@[simp] theorem State.modTiers_tiers (s : State) (f : Tiers → Tiers) : (s.modTiers f).tiers = f s.tiers := rfl
@[simp] theorem State.modFaults_faults (s : State) (f : Faults → Faults) : (s.modFaults f).faults = f s.faults := rfl
@[simp] theorem State.modFabric_fabric (s : State) (f : Fabric → Fabric) : (s.modFabric f).fabric = f s.fabric := rfl
@[simp] theorem State.modPower_power (s : State) (f : Power → Power) : (s.modPower f).power = f s.power := rfl
@[simp] theorem State.modClock_clock (s : State) (f : Clock → Clock) : (s.modClock f).clock = f s.clock := rfl
@[simp] theorem State.modRoles_roles (s : State) (f : Roles → Roles) : (s.modRoles f).roles = f s.roles := rfl
@[simp] theorem State.modSec_sec (s : State) (f : Sec → Sec) : (s.modSec f).sec = f s.sec := rfl
@[simp] theorem State.modBoard_board (s : State) (f : Board → Board) : (s.modBoard f).board = f s.board := rfl
@[simp] theorem State.detect_faults (s : State) (f : FaultRec) :
    (s.detect f).faults = { s.faults with detected := s.faults.detected ++ [f] } := rfl

@[simp] theorem State.modCC_ctx_same (s : State) (x : Fin 16) (c : Fin 4) (f : CtxCore → CtxCore) :
    (s.modCC x c f).ctx x = { s.ctx x with cores := vmod (s.ctx x).cores c f } := State.modCtx_same _ _ _

theorem State.modCC_ctx_other (s : State) (x y : Fin 16) (c : Fin 4) (f : CtxCore → CtxCore) (h : y ≠ x) :
    (s.modCC x c f).ctx y = s.ctx y := State.modCtx_other _ _ _ _ h

@[simp] theorem State.modCC_same (s : State) (x : Fin 16) (c : Fin 4) (f : CtxCore → CtxCore) :
    (s.modCC x c f).cc x c = f (s.cc x c) := by
  simp [State.cc]

theorem State.modCC_other_core (s : State) (x y : Fin 16) (c d : Fin 4) (f : CtxCore → CtxCore) (h : d ≠ c) :
    (s.modCC x c f).cc y d = s.cc y d := by
  by_cases hy : y = x
  · subst hy
    have := vmod_other (s.ctx y).cores c d f h
    simpa [State.cc] using this
  · simp only [State.cc, State.modCC_ctx_other s x y c f hy]

theorem State.modCC_other_ctx (s : State) (x y : Fin 16) (c d : Fin 4) (f : CtxCore → CtxCore) (h : y ≠ x) :
    (s.modCC x c f).cc y d = s.cc y d := by
  simp only [State.cc, State.modCC_ctx_other s x y c f h]

@[simp] theorem State.modCtx_hub_nextRun (s : State) (x : Fin 16) (f : Ctx → Ctx) : (s.modCtx x f).hub.nextRun = s.hub.nextRun := rfl

@[simp] theorem State.modCC_hub_nextRun (s : State) (x : Fin 16) (c : Fin 4) (f : CtxCore → CtxCore) :
    (s.modCC x c f).hub.nextRun = s.hub.nextRun := rfl

/-! ## Two updates -/

/-- Two updates of one context are one. -/
theorem State.modCtx_modCtx (s : State) (x : Fin 16) (f g : Ctx → Ctx) :
    (s.modCtx x f).modCtx x g = s.modCtx x (fun k => g (f k)) := by
  simp [State.modCtx, vmod]

/-- An update that leaves a context as it is leaves the state. -/
theorem State.modCtx_id (s : State) (x : Fin 16) (f : Ctx → Ctx) (h : f (s.ctx x) = s.ctx x) : s.modCtx x f = s := by
  have h1 : vmod s.hub.ctxs x f = s.hub.ctxs := by
    unfold vmod
    rw [show f s.hub.ctxs[x] = s.hub.ctxs[x] from h]
    simp
  simp only [State.modCtx, h1]

end Sys2Proof.Machine
end

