-- ==== Sys2Proof/Laws/PerInstr.lean ====
section
/-! SUPPORT. Laws of every command as syntax: the table gives no row bits, so no word spells a command. -/

namespace Sys2Proof.Laws.WordFree

open Sys2Proof

/-- No word of the command table spells the command. -/
def Statement (i : Instr) : Prop := ∀ nbits w, decodeTableWord nbits w ≠ some i
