-- ==== Sys2Proof/WellFormed.lean ====
section
/-! DEFINITION. Which commands the outside can send: operands within the ranges that the manual gives them. -/

namespace Sys2Proof

/-- An upset names a side, a row within reach and one of 4,096 lanes (04, R85), and flips something. -/
def Upset.wf (u : Upset) : Bool := decide (u.side < 2) && decide (u.lane < 4096) && u.mask != 0

/-- The fields of a frame fit Table 14.3. -/
def Frame.wf (f : Frame) : Bool :=
  decide (f.version < 16) && decide (f.kind < 16) && decide (f.src < 2 ^ 24) && decide (f.dst < 2 ^ 24) &&
    decide (f.job < 65536) && decide (f.channel < 256) && decide (f.stripe < 256) && decide (f.payload.length < 65536)

/-- An error pattern of a code of `count` symbols names each symbol once (10, R243; 11, R276). -/
def symbolsOk (count : Nat) (err : Pattern) : Bool := err.all (fun e => decide (e.1 < count)) && decide (err.map (·.1)).Nodup

/-- A fault of the environment names a place that exists. -/
def EnvFault.wf : EnvFault → Bool
  | .unified a err _ => decide (a < 2 ^ 41) && symbolsOk 132 err
  | .reserved a err => decide (a < 0x80000000) && symbolsOk 36 err
  | .scratchpad _ row _ => decide (row < 196608)
  | .parityUnified a _ _ => decide (a < 2 ^ 41)
  | .parityScratchpad _ row _ _ => decide (row < 196608)
  | .parityRows _ _ _ => true
  | .parityBank _ _ _ => true
  | .driftStore page => decide (page < 2 ^ 24)
  | .deepDirectory _ => true
  | .hubSram => true
  | .slotSram _ _ => true
  | .ringEntry pos => decide (pos < 4096)

/-- A tested site is one of the 4,224 of an array (04, Table 1.1). -/
def IftFail.wf : IftFail → Bool
  | .site _ n _ => decide (n < 4224)
  | .witness _ _ => true
  | .bank _ => true

/-- What an end of a start stage brings. -/
def StageEnd.wf : StageEnd → Bool
  | .plain => true
  | .verified active other _ _ _ => decide (active < 65536) && decide (other < 65536)
  | .crystal counts _ => decide (counts.length = 4)
  | .trained lanes _ => lanes.all (fun l => decide (l.2.2.2 < 36))
  | .selfTest fails => fails.all (fun f => decide (f.2.1 < 4224))

/-- An SPDM request in a frame carries a well-formed one. -/
def SpdmReq.wf : SpdmReq → Bool
  | .doe _ => true
  | .bxt _ f => f.wf

/-- A page of the unified range (11, R267). -/
def pageWf (p : Nat) : Bool := decide (p < 2 ^ 24)

/-- A command that the outside can send. -/
def Instr.wf : Instr → Bool
  | .slotWrite _ _ off bs => decide (0 < bs.length) && decide (off + bs.length ≤ 0x12000)
  | .sealWrite _ _ _ _ _ => true
  | .packetTake _ => true
  | .heldPacketRelease _ _ => true
  | .submit _ _ => true
  | .feed _ _ => true
  | .fetch _ _ => true
  | .create _ _ => true
  | .destroy _ _ => true
  | .destroyFinish _ => true
  | .setQuota _ _ => true
  | .setWindow _ _ => true
  | .setAreas _ _ => true
  | .areasApply _ => true
  | .setSpread _ _ => true
  | .loadScale _ _ => true
  | .loadScaleApply _ _ => true
  | .loadSlots _ _ => true
  | .slotTableApply _ _ => true
  | .loadAlmanac _ _ => true
  | .almanacApply _ _ => true
  | .map _ _ => true
  | .unmap _ _ => true
  | .setRole _ _ => true
  | .ownerRecord _ _ => true
  | .ownerRelease _ _ => true
  | .setSched _ _ => true
  | .fwUpdateWrite _ _ => true
  | .fwUpdateActivate _ _ => true
  | .fwUpdateAbandon _ _ => true
  | .queryContextStatus _ _ => true
  | .queryScaleRecords _ _ => true
  | .querySlots _ _ => true
  | .queryTierCounters _ _ => true
  | .queryHomeMap _ _ => true
  | .queryAlmanac _ _ => true
  | .queryModule _ _ => true
  | .queryFaultRing _ _ => true
  | .cqHeadWrite _ _ => true
  | .backlogDrain _ => true
  | .completionEntry _ => true
  | .functionLevelReset _ => true
  | .mm _ _ ups => ups.all Upset.wf
  | .mmb _ ups => ups.all Upset.wf
  | .attend _ ups => ups.all Upset.wf
  | .attendB _ ups => ups.all Upset.wf
  | .vec _ => true
  | .norm _ => true
  | .normB _ => true
  | .quant _ => true
  | .gatherE _ => true
  | .copy _ => true
  | .update _ _ _ => true
  | .precond _ => true
  | .coll _ => true
  | .send _ => true
  | .recv _ => true
  | .shardGather _ => true
  | .migrate _ => true
  | .layerPlanStart _ => true
  | .layerPlanStop _ => true
  | .pin _ => true
  | .unpin _ => true
  | .fenceSignal _ => true
  | .fenceWait _ => true
  | .acquire _ => true
  | .release _ => true
  | .spanOpen _ => true
  | .spanClose _ => true
  | .hint _ => true
  | .census _ => true
  | .nop _ => true
  | .commandComplete _ i _ => decide (i < 16)
  | .lookaheadLoad _ => true
  | .bankLoadDone _ => true
  | .bankSwap _ => true
  | .rowDrain _ ups => ups.all (fun u => decide (u.1 < 4096))
  | .spanReplay _ => true
  | .replayDecision _ _ => true
  | .laneRemap _ => true
  | .arrayDegrade _ => true
  | .coreOutOfService _ => true
  | .starveTimeout _ _ => true
  | .overrunTimeout _ _ i => decide (i < 64)
  | .commandWatchdog _ i => decide (i < 16)
  | .spanTimeout _ => true
  | .fenceWaitTimeout _ _ => true
  | .acquireTimeout _ _ => true
  | .updateWaitTimeout _ _ => true
  | .peerWaitTimeout _ i => decide (i < 16)
  | .deepSpaceTimeout _ => true
  | .pageMove _ => true
  | .pageSwitch page => pageWf page
  | .moveTimeout page => pageWf page
  | .moveRetry page => pageWf page
  | .scrubRead _ sector err => decide (64 * sector < 0x1200000000) && symbolsOk 36 err
  | .wcbAgeFlush _ sector => decide (64 * sector < 0x1200000000)
  | .wcbHighFlush _ => true
  | .faultRecord f => f.all EnvFault.wf
  | .faultHandle _ => true
  | .faultStatusWrite _ => true
  | .minuteTick => true
  | .storeBatch _ => true
  | .storeBatchDone => true
  | .holdupLow => true
  | .capacitanceMeasure _ => true
  | .iftDue _ => true
  | .iftRun _ => true
  | .iftForce _ => true
  | .iftRunNow _ => true
  | .portInService _ => true
  | .portAlignmentLoss _ _ => true
  | .dataFrame _ f => f.wf
  | .ackFrame _ f => f.wf
  | .rtsFrame _ f => f.wf
  | .ctsFrame _ f => f.wf
  | .shardRequest _ f => f.wf
  | .shardServe _ => true
  | .ackTimer peer job channel => decide (peer < 2 ^ 24) && decide (job < 65536) && decide (channel < 4)
  | .retxTimeout peer job channel _ => decide (peer < 2 ^ 24) && decide (job < 65536) && decide (channel < 4)
  | .rtsRetry _ i => decide (i < 16)
  | .hello _ f => f.wf
  | .welcome _ f => f.wf
  | .groupReady _ f => f.wf
  | .installReady _ f => f.wf
  | .heartbeat _ f => f.wf
  | .takeCharge _ f => f.wf
  | .rosterUpdate _ f => f.wf
  | .takeover _ f _ => f.wf
  | .takeoverDone _ f => f.wf
  | .ckptHeld _ f => f.wf
  | .faultReport _ f => f.wf
  | .slowReport _ f => f.wf
  | .capSet _ f => f.wf
  | .notice _ f => f.wf
  | .helloRepeat => true
  | .groupForm => true
  | .deputyTakeCharge _ => true
  | .registrationClose => true
  | .heartbeatSend => true
  | .memberFail node => decide (node < 2 ^ 24)
  | .capReview => true
  | .slowReportSend => true
  | .getVersion r => r.wf
  | .getCapabilities r => r.wf
  | .negotiateAlgorithms r => r.wf
  | .getDigests r => r.wf
  | .getCertificate r => r.wf
  | .challenge r => r.wf
  | .getMeasurements r => r.wf
  | .barometerWindow counts => decide (counts.length = 32) && counts.all (fun c => decide (c.length = 64))
  | .barometerPeriod => true
  | .railMeasurement _ _ => true
  | .recalibrationFit _ _ => true
  | .temperatureRead _ ts => decide (0 < ts.length) && decide (ts.length ≤ 4)
  | .thermalDutyUpdate => true
  | .thermalTrip _ => true
  | .rampGrant => true
  | .hintExpire _ _ => true
  | .clockStart _ => true
  | .clockStartDone _ => true
  | .clockStop _ => true
  | .pwrCapWrite _ => true
  | .bmcCapWrite _ => true
  | .monitorWindow _ _ => true
  | .switchPauseEnd => true
  | .oscillatorCalibrate _ => true
  | .clkCtrlWrite _ => true
  | .powerOnReset _ _ => true
  | .modResetN _ => true
  | .moduleReset => true
  | .hubReset => true
  | .perstN _ => true
  | .resetCtrlWrite _ => true
  | .bmcModuleReset _ => true
  | .bmcHubReset _ => true
  | .startStage o => o.wf
  | .startStageTimeout => true
  | .llHeartbeat => true
  | .llHeartbeatLoss => true
  | .modPwrEnAssert _ => true
  | .modPwrEnDeassert => true
  | .vinUndervoltage _ => true
  | .vinOvervoltage _ => true
  | .blockEnable _ _ => true
  | .blockDisable _ _ => true
  | .enableCheckDone _ => true
  | .rwsApply _ => true
  | .registerWrite bar bs => decide (0 < bs.length) && decide (bar + bs.length ≤ 0x4000000)
  | .counterLowHalfRead x bar n => decide (bar + n ≤ if x = 0 then 0x4000000 else 0x100000)
  | .i3cPrivateWrite _ => true
  | .i3cPrivateRead words => decide (0 < words)
  | .i3cAddressAssignment _ addr => decide (addr < 128)
  | .jtagInstruction _ => true
  | .arrayCold _ => true
  | .compaction _ => true
  | .vinReturn _ => true
  | .rxDiscard _ f => f.all Frame.wf
  | .laneSymbolErrorRatio _ _ => true
  | .iftEnd _ fs => fs.all IftFail.wf
  | .managerHeartbeatLoss => true
  | .memberAttestation node _ => decide (node < 2 ^ 24)
  | .managerReady => true
  | .holdover => true
  | .hotReset => true

end Sys2Proof
end

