/-- A dispatched message with its progress, and the flow of its channel. -/
def inMessage (op waits : Nat) (retry : Option Nat) : State :=
  fabricOf { Fabric.fresh with rx := [flowIn 1 0], fabs := [⟨3, 0, waits, 0, retry, [], [], [], [], 0, none⟩] } []
    [{ runOf 3 (message op) with busy := true }]

theorem meets_rtsFrame : (let s := inMessage 0x42 0 none
    let f := { frameOf 3 1 [] with offset := 512 }
    s.frameOk f = true ∧ s.portUp 6 = true ∧ s.jobCtx f.job = some 0 ∧
      s.fabRuns 0 = [({ runOf 3 (message 0x42) with busy := true }, ⟨3, 0, 0, 0, none, [], [], [], [], 0, none⟩)] ∧
      (message 0x42).op = 0x42 ∧ (msgArgs (message 0x42)).peer = f.src ∧ (msgArgs (message 0x42)).tag = f.msg ∧
      (msgArgs (message 0x42)).bytes = f.offset.toNat ∧ s.fabric.rts = [] ∧ s.rxFlow f.src f.job 1 = some (flowIn 1 0) ∧
      f.seq = (flowIn 1 0).expected ∧
      ((after (.rtsFrame 6 f) s).txFlow 1 5 1).map (fun u => u.frames.map (·.frame.kind)) = some [4]) := by decide +kernel

theorem meets_ctsFrame : ∀ w ∈ [0, 1], (let s := inMessage 0x41 0 none
    let f := { frameOf 4 1 [] with word := BitVec.ofNat 32 w }
    s.frameOk f = true ∧ s.jobCtx f.job = some 0 ∧
      s.fabRuns 0 = [({ runOf 3 (message 0x41) with busy := true }, ⟨3, 0, 0, 0, none, [], [], [], [], 0, none⟩)] ∧
      (message 0x41).op = 0x41 ∧ (msgArgs (message 0x41)).peer = f.src ∧ (msgArgs (message 0x41)).tag = f.msg ∧
      0 < (msgArgs (message 0x41)).bytes ∧ s.fabric.early = [] ∧ s.rxFlow f.src f.job 1 = some (flowIn 1 0) ∧ f.seq = (flowIn 1 0).expected) := by decide +kernel

theorem runsNumbered_inMessage : RunsNumbered (inMessage 0x41 0 none) :=
  runsNumbered_of (by decide +kernel) (by decide +kernel) (by decide +kernel)

/-- Nodes 2 and 1 as a member table at the start of page 3, and an almanac with group 7 there. -/
def members (queued : List Cmd) (rx : List RxFlow) (services : List Service) : State :=
  let s := fabricOf { Fabric.fresh with rx := rx, services := services } queued []
  ({ s with hbm := vmod s.hbm 4 (fun t => { t with mem := Mem.write [] 262144 (leBytes 4 2 ++ leBytes 4 1) })
            tiers := placed.tiers }).modCtx 0 (fun k => { k with almanac := some ⟨3 * 131072, [(7, almImage)]⟩ })

/-- An ALL-REDUCE of 64 elements over the two members, two stripes. -/
def allReduce : Cmd := { cmdOf 4 (leBytes 1 0x40 ++ zeros 3 ++ leBytes 2 0 ++ leBytes 2 0 ++ leBytes 1 1 ++ leBytes 1 2 ++
  zeros 2 ++ leBytes 4 64 ++ leBytes 8 (3 * 131072) ++ leBytes 2 2 ++ leBytes 2 0 ++ leBytes 4 9 ++ zeros 32) with
    tens := [tens 0 0 0 16 64] }

theorem meets_coll : (let s := members [allReduce] [] []
    let a := collArgs allReduce
    startsFab s 0x40 = true ∧ s.diesUp = true ∧ a.op < 2 ∧ s.fabric.early = [] ∧
      (s.memberNodes (fld allReduce.desc 0x10 8) a.p)[(a.me + 1) % a.p]? = some 1 ∧ 1 < a.stripes ∧
      0 < a.stripeLen ((a.me + a.p - 1) % a.p) 1 ∧
      ((after (.coll 0) s).txFlow 1 5 0).map (fun u => u.frames.map (·.frame.stripe)) = some [0, 1]) := by decide +kernel
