-- ==== Sys2Proof/Machine/Ppu.lean ====
section
/-! DEFINITION. The PPU as the core sees it (spec 60_exceptions.md R242, R262, R265): the four phases over 262 scanlines,
what its registers and sprite memory take from the bus, and the NMI it raises. -/

namespace Sys2Proof.Machine

/-- How many scanlines are pre-render: at least one (R262; log entry 30). -/
def preRenderLines : Nat := Config.preRenderExtra.val + 1

/-- How many scanlines are post-render: at least one, and at least one scanline is left for vertical blank. -/
def postRenderLines : Nat := Config.postRenderExtra % (20 - Config.preRenderExtra.val) + 1

/-- The phase of a scanline: pre-render, 240 scanlines of render, post-render, vertical blank (R262). -/
def phaseOf (scanline : Nat) : Phase :=
  if scanline < preRenderLines then .preRender
  else if scanline < preRenderLines + 240 then .render
  else if scanline < preRenderLines + 240 + postRenderLines then .postRender
  else .verticalBlank

/-- How many dots the scanline in progress has: 1 to 341 (R262; log entry 30). -/
def Ppu.dots (p : Ppu) : Nat := (Config.dotsInScanlinePred p.frame p.scanline p.mask).val + 1

/-- The dot in progress is the last of its scanline. -/
def Ppu.lineDone (p : Ppu) : Bool := decide (p.dots ≤ p.dot + 1)

/-- The scanline after this one: 262 scanlines, and again (R262). -/
def Ppu.nextLine (p : Ppu) : Nat := (p.scanline + 1) % 262

/-- The counters and the phase after one PPU cycle: the next dot, or the first dot of the next scanline. -/
def Ppu.move (p : Ppu) : Ppu :=
  { p with
    dot := if p.lineDone then 0 else p.dot + 1
    scanline := if p.lineDone then p.nextLine else p.scanline
    phase := if p.lineDone then phaseOf p.nextLine else p.phase
    frame := if p.lineDone && p.nextLine == 0 then p.frame + 1 else p.frame }

/-- The PPU goes from another phase into this one. -/
def entersPhase (ph : Phase) (p q : Ppu) : Bool := p.phase != ph && q.phase == ph

/-- The two status flags after the counters moved from `p` to `q`: entering pre-render leaves free values (log entry
31), entering vertical blank sets its flag, a collision found in render sets the other (R262). -/
def Ppu.latch (hit : Bool) (p q : Ppu) : Ppu :=
  let status := if entersPhase .preRender p q then Config.statusAtPreRender q.frame (q.verticalBlank, q.sprite0Hit)
    else (q.verticalBlank, q.sprite0Hit)
  { q with
    verticalBlank := status.1 || entersPhase .verticalBlank p q
    sprite0Hit := status.2 || (hit && q.phase == .render) }

/-- One PPU cycle; `hit` is whether the render pipeline, which Table R4 leaves out, finds a sprite 0 collision in it. -/
def Ppu.cycle (hit : Bool) (p : Ppu) : Ppu := Ppu.latch hit p p.move

/-- NMI is enabled: bit 7 of the control register (R242). -/
def Ppu.nmiEnabled (p : Ppu) : Bool := p.control.msb

/-- A PPU cycle seen by the core: NMI is raised exactly once on entry to vertical blank, if enabled (R242, R262); a raise
while one is pending leaves it pending. -/
def State.ppuCycle (hit : Bool) (s : State) : State :=
  { s with
    ppu := s.ppu.cycle hit
    nmiPending := s.nmiPending || (s.ppu.nmiEnabled && entersPhase .verticalBlank s.ppu (s.ppu.cycle hit)) }

/-- Sprite memory after bytes land in it in ascending order from `start` on, around its end (R265; log entry 31). -/
def landInOam (start : Byte) (bytes : List Byte) (oam : Vector Byte 256) : Vector Byte 256 :=
  Vector.ofFn fun j => bytes.getD (BitVec.ofNat 8 j.val - start).toNat oam[j]

/-- What an event at the bus does to the PPU, after the events `seen`: a read of 0x2002 clears the vertical-blank flag
(43_logic_shift.md R183), writes of 0x2000 and 0x2001 load the control and mask registers, a write of 0x2004 and a DMA
load sprite memory (Table R53, R265), a reset starts it anew with sprite memory kept (R303; log entry 32). -/
def Ppu.sees (seen : List IoEvent) (e : IoEvent) (p : Ppu) : Ppu :=
  match e with
  | .read reg => if reg = 0x2002 then { p with verticalBlank := false } else p
  | .write reg v =>
    if reg = 0x2000 then { p with control := v }
    else if reg = 0x2001 then { p with mask := v }
    else if reg = 0x2004 then { p with oam := landInOam (Config.oamAddress seen) [v] p.oam }
    else p
  | .dma _ bytes => { p with oam := landInOam (Config.oamAddress seen) bytes p.oam }
  | .deviceReset => { Ppu.initial with frame := p.frame, oam := p.oam }
  | .buttons _ _ => p

end Sys2Proof.Machine
end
* * * * *
[What the task requires]:
Working from the material above, retype exactly the lines from the one with "Table 1.1). -/" through the one with "def pageWf (p", both included, and only those lines.

[Response to the exercise]:
/-- A tested site is one of the 4,224 of an array (04, Table 1.1). -/
def IftFail.wf : IftFail → Bool
  | .site _ n _ => decide (n < 4224)
  | .witness _ _ => true
  | .bank _ => true

/-- What an end of a start stage brings. -/
def StageEnd.wf : StageEnd → Bool
  | .plain => true
  | .verified active other _ _ _ => decide (active < 65536) && decide (other < 65536)
  | .crystal counts _ => decide (counts.length = 4)
  | .trained lanes _ => lanes.all (fun l => decide (l.2.2.2 < 36))
  | .selfTest fails => fails.all (fun f => decide (f.2.1 < 4224))

/-- An SPDM request in a frame carries a well-formed one. -/
def SpdmReq.wf : SpdmReq → Bool
  | .doe _ => true
  | .bxt _ f => f.wf

/-- A page of the unified range (11, R267). -/
def pageWf (p : Nat) : Bool := decide (p < 2 ^ 24)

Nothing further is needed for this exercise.